■ TASK STATEMENT:
Determine how many lines of the data below contain "digest", then give only that number.

■ DATA SUPPLIED:
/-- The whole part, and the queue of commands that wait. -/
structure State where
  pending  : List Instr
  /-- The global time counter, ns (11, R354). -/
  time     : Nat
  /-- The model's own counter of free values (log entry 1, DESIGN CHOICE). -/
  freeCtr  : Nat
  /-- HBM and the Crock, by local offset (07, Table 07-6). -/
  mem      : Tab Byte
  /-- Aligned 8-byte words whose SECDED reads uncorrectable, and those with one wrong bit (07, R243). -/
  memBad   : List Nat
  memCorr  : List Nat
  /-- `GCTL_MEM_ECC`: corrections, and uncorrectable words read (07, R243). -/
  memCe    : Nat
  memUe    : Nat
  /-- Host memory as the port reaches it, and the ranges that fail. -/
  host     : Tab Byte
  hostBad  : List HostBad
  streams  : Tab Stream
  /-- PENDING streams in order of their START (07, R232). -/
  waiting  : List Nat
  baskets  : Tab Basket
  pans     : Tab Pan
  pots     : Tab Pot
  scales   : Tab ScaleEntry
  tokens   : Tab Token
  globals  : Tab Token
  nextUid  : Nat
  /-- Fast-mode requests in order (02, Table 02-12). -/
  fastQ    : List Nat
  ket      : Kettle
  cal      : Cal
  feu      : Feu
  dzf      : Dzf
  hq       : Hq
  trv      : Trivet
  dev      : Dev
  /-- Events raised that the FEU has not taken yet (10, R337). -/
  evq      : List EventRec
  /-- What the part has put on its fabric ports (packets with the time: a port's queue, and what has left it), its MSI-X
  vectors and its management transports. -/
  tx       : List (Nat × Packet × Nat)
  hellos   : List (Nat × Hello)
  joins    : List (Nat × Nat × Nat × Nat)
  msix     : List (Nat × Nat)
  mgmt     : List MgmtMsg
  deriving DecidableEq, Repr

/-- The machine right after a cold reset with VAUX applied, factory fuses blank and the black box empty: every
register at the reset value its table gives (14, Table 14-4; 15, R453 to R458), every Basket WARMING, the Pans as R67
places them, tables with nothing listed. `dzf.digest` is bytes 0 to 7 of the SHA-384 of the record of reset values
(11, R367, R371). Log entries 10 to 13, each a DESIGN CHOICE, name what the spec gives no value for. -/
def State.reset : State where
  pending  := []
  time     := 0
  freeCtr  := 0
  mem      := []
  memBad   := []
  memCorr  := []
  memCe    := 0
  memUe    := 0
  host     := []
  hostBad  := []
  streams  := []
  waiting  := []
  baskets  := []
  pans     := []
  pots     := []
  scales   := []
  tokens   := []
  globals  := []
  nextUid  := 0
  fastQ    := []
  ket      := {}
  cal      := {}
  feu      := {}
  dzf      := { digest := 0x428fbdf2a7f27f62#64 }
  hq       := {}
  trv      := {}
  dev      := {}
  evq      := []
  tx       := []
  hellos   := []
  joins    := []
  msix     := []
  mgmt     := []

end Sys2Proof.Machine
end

■ TASK RESULT:
2